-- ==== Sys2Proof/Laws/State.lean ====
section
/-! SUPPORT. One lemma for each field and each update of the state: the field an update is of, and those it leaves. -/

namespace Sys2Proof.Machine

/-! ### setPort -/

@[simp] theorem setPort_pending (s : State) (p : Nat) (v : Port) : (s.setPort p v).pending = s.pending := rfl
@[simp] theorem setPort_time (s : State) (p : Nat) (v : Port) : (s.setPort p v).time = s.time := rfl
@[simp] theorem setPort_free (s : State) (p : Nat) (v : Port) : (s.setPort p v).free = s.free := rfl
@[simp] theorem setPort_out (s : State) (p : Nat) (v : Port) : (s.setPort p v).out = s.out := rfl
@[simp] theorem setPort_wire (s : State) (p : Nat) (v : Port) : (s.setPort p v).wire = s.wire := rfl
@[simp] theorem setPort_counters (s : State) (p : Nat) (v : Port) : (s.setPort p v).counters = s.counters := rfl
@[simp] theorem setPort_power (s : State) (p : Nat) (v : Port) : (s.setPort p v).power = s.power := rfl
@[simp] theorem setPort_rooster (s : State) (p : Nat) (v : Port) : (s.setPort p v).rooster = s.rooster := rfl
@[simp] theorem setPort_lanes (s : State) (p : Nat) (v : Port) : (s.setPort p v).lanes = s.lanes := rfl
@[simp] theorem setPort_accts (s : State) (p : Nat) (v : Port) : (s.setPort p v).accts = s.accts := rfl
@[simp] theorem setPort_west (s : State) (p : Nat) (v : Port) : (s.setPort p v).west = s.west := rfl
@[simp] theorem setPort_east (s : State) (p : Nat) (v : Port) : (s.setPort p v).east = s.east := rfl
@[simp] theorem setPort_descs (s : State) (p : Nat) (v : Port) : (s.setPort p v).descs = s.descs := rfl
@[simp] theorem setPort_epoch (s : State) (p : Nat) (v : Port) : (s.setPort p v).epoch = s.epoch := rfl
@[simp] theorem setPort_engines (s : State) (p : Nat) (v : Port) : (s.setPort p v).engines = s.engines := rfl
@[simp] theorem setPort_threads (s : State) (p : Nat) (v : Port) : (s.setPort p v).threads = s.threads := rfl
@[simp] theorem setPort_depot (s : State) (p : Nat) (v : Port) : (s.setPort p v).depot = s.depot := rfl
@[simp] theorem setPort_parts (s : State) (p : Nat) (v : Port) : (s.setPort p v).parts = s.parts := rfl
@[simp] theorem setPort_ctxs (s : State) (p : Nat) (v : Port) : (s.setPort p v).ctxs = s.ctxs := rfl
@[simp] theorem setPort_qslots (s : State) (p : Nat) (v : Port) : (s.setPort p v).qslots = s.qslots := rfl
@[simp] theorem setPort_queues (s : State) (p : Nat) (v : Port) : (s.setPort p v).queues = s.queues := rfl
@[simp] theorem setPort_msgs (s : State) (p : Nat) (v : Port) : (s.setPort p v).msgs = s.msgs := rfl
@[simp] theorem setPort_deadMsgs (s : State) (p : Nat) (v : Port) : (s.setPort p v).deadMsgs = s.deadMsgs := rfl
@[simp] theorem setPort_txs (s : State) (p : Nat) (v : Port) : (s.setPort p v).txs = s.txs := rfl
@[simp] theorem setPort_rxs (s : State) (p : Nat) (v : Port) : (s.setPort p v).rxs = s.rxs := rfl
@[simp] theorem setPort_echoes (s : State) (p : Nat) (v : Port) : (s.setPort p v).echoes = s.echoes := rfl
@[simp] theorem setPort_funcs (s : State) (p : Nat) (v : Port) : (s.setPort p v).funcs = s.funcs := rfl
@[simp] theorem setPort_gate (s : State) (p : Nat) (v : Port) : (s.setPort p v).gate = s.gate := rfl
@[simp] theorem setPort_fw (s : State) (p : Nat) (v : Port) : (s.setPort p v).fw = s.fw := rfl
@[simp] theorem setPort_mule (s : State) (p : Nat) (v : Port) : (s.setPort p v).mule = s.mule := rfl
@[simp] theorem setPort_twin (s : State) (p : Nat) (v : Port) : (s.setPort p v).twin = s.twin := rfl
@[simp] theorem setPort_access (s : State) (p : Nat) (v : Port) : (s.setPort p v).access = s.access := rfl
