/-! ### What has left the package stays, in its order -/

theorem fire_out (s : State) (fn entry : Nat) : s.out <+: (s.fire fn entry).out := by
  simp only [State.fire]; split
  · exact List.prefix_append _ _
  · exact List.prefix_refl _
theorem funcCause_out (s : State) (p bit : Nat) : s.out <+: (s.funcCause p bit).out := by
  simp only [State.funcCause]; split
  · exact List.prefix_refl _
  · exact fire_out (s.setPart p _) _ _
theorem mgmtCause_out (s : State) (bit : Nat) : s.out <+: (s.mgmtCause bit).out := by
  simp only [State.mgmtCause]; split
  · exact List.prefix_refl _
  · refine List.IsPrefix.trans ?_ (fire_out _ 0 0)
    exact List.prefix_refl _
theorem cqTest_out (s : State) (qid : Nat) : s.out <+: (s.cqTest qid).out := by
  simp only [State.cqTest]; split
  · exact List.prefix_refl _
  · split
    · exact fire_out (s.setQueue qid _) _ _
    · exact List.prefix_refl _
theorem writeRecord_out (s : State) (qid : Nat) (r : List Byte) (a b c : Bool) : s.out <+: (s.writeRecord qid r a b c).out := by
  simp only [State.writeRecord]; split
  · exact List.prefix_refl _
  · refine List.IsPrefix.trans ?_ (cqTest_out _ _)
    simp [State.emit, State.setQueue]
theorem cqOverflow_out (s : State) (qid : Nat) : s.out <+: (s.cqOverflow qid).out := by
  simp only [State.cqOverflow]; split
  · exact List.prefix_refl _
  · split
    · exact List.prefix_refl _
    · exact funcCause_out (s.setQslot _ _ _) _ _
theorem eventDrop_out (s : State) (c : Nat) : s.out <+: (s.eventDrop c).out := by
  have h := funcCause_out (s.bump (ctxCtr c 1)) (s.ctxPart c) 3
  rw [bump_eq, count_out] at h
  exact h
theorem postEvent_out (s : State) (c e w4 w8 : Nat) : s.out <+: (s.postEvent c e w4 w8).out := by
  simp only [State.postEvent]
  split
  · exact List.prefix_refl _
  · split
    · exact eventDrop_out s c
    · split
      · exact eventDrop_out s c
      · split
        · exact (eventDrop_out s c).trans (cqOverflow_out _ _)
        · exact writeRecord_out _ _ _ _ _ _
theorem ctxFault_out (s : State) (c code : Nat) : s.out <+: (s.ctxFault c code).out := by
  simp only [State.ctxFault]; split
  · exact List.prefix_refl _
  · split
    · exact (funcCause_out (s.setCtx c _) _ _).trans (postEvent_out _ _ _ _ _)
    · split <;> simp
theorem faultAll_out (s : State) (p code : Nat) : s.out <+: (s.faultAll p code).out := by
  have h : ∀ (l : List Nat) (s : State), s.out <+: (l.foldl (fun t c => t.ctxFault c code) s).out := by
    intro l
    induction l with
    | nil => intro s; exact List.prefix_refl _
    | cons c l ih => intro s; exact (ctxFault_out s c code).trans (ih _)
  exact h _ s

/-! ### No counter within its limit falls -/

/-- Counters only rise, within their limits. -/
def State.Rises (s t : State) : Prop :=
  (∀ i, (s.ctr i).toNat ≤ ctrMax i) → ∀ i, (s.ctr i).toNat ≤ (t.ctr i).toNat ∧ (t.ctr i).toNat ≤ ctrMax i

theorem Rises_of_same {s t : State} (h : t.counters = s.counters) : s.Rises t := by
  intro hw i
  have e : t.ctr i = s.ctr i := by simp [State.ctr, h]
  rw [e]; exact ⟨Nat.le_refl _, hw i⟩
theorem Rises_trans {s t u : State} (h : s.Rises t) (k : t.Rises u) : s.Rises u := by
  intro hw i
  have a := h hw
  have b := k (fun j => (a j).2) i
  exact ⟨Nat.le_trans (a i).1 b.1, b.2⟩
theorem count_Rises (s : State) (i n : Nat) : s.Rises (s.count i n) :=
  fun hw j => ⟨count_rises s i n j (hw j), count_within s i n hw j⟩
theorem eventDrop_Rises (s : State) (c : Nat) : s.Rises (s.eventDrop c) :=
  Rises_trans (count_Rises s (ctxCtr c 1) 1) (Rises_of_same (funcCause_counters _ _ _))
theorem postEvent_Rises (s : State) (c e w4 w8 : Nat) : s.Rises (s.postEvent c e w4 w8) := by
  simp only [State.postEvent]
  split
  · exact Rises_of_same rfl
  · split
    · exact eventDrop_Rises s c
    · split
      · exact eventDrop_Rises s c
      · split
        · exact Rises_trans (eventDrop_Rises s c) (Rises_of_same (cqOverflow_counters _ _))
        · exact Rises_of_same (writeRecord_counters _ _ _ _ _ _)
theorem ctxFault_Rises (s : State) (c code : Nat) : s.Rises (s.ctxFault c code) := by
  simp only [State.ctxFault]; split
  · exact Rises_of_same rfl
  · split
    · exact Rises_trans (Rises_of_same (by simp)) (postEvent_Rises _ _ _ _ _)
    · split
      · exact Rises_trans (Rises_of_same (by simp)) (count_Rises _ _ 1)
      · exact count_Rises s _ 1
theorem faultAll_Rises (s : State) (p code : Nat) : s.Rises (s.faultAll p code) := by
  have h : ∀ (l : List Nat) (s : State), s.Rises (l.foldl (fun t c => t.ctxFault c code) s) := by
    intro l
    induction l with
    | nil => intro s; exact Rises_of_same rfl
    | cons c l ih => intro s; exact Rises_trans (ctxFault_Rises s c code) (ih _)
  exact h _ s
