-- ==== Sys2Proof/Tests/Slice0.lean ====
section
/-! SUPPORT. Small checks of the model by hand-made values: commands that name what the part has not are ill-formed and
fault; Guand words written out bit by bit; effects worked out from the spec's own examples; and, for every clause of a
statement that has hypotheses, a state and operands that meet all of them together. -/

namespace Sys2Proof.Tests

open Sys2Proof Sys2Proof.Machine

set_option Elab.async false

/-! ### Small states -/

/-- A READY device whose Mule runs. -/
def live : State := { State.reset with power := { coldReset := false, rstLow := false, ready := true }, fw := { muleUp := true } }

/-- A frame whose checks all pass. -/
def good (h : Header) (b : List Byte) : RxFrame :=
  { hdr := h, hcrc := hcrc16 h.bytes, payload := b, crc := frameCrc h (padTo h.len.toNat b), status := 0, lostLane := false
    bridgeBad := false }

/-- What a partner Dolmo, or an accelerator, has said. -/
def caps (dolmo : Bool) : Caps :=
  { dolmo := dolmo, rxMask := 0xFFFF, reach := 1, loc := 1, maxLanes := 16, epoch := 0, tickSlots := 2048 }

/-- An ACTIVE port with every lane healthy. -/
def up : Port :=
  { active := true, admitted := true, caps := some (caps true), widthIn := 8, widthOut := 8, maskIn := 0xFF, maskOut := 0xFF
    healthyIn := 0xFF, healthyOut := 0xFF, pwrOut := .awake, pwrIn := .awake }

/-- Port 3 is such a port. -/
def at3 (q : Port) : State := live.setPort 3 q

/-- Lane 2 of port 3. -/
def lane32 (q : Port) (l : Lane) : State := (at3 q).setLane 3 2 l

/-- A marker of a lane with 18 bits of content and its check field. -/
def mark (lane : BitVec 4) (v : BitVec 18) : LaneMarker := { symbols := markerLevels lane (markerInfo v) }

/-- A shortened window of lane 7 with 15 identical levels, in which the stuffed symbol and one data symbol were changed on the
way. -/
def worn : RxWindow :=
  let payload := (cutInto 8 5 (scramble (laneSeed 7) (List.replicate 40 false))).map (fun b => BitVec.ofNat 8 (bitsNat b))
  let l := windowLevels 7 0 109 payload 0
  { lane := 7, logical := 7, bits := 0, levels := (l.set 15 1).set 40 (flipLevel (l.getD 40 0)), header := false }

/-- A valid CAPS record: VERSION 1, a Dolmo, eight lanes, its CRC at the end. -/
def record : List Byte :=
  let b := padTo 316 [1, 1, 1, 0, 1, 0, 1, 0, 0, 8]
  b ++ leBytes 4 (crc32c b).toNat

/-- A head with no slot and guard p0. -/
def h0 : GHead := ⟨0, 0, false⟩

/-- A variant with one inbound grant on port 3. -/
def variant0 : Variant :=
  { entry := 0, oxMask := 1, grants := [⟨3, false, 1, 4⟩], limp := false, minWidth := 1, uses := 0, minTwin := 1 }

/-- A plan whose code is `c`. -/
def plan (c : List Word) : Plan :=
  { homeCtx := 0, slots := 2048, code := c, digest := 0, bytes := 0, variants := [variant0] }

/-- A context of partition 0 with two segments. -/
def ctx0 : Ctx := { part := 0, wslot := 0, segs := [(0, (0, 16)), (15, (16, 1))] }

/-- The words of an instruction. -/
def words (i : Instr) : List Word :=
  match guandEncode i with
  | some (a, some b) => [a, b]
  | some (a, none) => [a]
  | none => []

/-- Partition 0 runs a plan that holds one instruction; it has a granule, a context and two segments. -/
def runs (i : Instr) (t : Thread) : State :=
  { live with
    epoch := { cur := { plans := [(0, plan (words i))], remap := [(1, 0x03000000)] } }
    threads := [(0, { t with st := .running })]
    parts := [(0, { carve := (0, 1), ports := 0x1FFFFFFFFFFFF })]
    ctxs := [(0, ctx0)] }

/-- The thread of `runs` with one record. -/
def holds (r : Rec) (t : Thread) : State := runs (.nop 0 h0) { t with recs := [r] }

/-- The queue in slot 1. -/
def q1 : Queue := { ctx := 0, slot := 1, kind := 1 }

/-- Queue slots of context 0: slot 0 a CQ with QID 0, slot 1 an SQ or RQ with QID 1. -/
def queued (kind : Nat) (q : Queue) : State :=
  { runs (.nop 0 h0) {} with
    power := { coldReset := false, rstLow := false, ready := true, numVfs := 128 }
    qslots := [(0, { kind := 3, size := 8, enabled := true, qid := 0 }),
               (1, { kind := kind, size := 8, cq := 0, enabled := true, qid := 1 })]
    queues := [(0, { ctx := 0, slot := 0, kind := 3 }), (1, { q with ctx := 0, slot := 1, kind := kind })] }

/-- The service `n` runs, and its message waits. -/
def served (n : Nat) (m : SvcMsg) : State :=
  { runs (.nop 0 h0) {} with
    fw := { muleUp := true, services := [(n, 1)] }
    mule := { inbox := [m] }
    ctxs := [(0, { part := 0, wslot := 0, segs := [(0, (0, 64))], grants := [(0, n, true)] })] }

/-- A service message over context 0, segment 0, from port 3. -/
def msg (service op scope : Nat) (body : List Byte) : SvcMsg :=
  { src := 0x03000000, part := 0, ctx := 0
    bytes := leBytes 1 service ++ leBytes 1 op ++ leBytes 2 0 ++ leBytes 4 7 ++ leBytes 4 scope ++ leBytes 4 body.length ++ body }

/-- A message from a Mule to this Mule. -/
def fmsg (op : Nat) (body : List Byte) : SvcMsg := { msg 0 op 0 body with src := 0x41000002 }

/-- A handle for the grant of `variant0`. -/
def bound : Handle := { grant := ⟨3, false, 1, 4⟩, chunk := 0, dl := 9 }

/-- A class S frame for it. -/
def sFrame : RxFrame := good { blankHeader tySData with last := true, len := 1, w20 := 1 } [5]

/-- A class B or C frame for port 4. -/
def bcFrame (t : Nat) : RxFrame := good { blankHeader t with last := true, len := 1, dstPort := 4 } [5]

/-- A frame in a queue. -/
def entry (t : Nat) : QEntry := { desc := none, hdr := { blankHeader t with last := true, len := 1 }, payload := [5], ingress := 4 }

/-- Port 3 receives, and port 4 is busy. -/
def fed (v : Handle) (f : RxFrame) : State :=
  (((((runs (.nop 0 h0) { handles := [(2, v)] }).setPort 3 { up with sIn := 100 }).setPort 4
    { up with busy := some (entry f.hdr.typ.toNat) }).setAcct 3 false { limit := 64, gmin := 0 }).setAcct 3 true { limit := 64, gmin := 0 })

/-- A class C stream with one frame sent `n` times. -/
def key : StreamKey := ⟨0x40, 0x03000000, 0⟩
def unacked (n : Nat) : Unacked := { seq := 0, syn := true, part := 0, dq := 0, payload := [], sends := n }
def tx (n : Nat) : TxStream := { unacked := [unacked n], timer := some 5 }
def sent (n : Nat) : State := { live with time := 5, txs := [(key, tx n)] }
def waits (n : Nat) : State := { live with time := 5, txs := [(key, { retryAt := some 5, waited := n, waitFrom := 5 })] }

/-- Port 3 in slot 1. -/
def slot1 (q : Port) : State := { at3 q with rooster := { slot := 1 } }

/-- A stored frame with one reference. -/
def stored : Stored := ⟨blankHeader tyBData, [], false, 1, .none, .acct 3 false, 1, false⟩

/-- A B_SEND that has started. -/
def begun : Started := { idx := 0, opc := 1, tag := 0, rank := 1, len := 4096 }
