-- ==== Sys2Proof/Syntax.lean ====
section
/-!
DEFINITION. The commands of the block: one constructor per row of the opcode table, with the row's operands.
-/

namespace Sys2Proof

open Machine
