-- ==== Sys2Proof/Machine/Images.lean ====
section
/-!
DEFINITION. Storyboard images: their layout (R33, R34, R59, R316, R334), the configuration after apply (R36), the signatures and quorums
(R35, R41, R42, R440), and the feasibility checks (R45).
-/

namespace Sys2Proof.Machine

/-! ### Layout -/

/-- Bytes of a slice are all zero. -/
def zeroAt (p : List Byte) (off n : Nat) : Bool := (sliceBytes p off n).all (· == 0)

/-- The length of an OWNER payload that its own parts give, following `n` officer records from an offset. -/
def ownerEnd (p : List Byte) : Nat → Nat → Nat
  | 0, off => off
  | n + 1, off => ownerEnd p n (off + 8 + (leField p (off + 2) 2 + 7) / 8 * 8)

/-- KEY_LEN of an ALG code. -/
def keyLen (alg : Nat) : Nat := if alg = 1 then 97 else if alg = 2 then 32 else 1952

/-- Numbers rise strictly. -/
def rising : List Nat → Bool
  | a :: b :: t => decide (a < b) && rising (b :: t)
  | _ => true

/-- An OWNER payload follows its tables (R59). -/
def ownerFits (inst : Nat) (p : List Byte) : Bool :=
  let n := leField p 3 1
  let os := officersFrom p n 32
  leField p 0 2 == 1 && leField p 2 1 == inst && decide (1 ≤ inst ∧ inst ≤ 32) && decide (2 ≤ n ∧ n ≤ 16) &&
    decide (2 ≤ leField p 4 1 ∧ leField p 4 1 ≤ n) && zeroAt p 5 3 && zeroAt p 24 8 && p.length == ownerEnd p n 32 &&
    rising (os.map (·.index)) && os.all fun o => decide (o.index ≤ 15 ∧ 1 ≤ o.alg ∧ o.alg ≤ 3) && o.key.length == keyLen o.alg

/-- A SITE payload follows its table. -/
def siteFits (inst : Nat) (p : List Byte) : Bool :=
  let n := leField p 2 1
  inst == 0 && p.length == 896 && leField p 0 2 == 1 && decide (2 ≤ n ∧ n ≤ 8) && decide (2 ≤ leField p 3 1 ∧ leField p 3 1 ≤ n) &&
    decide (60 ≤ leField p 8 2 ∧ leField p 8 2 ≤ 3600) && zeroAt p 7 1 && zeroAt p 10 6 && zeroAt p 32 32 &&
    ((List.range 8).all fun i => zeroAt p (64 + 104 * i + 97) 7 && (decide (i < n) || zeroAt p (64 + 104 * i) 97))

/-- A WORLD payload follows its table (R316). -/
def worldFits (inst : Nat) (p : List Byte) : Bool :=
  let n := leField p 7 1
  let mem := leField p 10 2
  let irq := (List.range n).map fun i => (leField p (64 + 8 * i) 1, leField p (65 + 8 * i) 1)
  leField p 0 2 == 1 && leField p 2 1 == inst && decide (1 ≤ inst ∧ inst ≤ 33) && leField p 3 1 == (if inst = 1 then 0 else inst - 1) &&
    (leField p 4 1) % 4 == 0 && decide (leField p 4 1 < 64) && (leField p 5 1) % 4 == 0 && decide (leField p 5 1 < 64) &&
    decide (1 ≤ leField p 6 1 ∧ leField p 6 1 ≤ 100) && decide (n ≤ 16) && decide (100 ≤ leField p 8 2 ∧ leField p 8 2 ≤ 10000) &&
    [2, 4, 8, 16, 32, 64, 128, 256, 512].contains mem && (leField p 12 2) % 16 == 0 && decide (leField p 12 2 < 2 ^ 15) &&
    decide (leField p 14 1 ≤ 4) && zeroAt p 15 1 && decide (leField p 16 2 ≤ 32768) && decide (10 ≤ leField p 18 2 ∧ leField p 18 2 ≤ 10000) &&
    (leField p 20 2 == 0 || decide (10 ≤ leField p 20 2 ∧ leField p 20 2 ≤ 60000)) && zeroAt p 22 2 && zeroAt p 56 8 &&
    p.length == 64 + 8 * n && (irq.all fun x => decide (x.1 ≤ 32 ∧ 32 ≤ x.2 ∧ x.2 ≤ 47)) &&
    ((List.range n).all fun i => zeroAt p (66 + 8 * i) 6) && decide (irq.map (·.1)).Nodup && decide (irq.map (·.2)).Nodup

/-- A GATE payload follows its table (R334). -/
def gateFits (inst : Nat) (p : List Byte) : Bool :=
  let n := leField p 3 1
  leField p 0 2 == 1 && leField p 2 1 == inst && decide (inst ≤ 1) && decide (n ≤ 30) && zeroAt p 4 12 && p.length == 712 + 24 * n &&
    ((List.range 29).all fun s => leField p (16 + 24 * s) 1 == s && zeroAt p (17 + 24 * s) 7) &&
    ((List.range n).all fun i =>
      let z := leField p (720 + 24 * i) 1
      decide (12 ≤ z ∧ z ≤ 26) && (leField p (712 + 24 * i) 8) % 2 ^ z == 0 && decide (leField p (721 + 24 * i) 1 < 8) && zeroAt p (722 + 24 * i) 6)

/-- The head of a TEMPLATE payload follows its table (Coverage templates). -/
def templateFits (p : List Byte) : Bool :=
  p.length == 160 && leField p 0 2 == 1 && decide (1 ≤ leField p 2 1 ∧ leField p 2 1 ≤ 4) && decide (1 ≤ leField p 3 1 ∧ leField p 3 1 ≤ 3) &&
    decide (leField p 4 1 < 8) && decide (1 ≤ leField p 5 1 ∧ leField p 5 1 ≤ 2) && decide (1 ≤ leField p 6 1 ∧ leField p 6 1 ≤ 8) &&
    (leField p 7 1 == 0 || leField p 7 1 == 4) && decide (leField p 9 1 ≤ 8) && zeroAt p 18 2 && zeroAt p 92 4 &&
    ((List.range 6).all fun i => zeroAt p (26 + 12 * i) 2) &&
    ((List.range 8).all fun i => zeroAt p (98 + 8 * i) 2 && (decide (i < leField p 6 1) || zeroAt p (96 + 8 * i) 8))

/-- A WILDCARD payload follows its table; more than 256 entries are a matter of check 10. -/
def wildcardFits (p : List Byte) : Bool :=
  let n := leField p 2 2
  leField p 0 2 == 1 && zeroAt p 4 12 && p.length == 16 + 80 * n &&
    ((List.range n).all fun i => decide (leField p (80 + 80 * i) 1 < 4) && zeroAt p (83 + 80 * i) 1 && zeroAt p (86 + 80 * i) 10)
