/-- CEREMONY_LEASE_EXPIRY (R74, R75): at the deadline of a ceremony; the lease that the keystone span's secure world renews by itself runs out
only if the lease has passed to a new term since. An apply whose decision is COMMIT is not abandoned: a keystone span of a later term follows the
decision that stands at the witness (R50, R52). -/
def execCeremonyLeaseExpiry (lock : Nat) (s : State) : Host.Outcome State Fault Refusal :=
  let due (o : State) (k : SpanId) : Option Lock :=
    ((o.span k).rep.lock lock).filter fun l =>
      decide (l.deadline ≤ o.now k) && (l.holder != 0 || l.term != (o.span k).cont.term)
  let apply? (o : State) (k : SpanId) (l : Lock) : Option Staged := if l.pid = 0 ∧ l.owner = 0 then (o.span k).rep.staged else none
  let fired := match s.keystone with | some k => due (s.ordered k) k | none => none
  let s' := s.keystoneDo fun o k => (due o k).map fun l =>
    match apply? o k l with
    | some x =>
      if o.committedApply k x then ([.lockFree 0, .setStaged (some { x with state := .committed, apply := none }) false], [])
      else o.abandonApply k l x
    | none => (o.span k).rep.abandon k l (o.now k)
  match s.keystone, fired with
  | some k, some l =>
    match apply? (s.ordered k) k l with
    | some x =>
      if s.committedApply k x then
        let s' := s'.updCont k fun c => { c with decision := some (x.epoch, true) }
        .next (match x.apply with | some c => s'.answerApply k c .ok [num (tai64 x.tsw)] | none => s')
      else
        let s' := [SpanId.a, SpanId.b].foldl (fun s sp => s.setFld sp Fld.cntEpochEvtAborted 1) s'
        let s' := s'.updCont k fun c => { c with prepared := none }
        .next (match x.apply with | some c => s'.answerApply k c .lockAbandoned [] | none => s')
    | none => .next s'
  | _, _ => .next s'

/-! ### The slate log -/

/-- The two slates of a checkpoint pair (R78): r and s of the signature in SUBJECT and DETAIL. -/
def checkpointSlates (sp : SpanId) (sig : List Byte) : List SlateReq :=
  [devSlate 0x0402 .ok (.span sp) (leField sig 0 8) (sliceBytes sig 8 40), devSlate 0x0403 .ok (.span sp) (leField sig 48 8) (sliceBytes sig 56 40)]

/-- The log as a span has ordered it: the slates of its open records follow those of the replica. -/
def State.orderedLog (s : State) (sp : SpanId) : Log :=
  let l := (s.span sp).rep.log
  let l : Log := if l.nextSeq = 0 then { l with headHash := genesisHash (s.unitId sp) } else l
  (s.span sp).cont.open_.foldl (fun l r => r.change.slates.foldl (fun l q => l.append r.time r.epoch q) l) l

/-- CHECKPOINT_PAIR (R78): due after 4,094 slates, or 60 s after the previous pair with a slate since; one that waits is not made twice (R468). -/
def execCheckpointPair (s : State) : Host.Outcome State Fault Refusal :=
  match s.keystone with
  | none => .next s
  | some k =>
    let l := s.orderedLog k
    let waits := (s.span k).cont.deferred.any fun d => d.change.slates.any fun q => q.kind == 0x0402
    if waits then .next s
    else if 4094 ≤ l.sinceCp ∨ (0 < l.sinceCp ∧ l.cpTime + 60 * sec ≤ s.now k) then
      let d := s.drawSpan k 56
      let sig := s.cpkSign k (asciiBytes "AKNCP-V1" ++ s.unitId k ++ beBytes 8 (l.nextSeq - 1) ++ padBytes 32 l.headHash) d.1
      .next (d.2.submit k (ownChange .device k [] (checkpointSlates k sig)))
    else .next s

==============================

=== Problem ===
Within the data above, the span starting at the line containing "if waits then .next s" and ending at the line containing "let d := s.drawSpan k 56" is to be retyped exactly, with no other lines.

=== Task result ===
    if waits then .next s
    else if 4094 ≤ l.sinceCp ∨ (0 < l.sinceCp ∧ l.cpTime + 60 * sec ≤ s.now k) then
      let d := s.drawSpan k 56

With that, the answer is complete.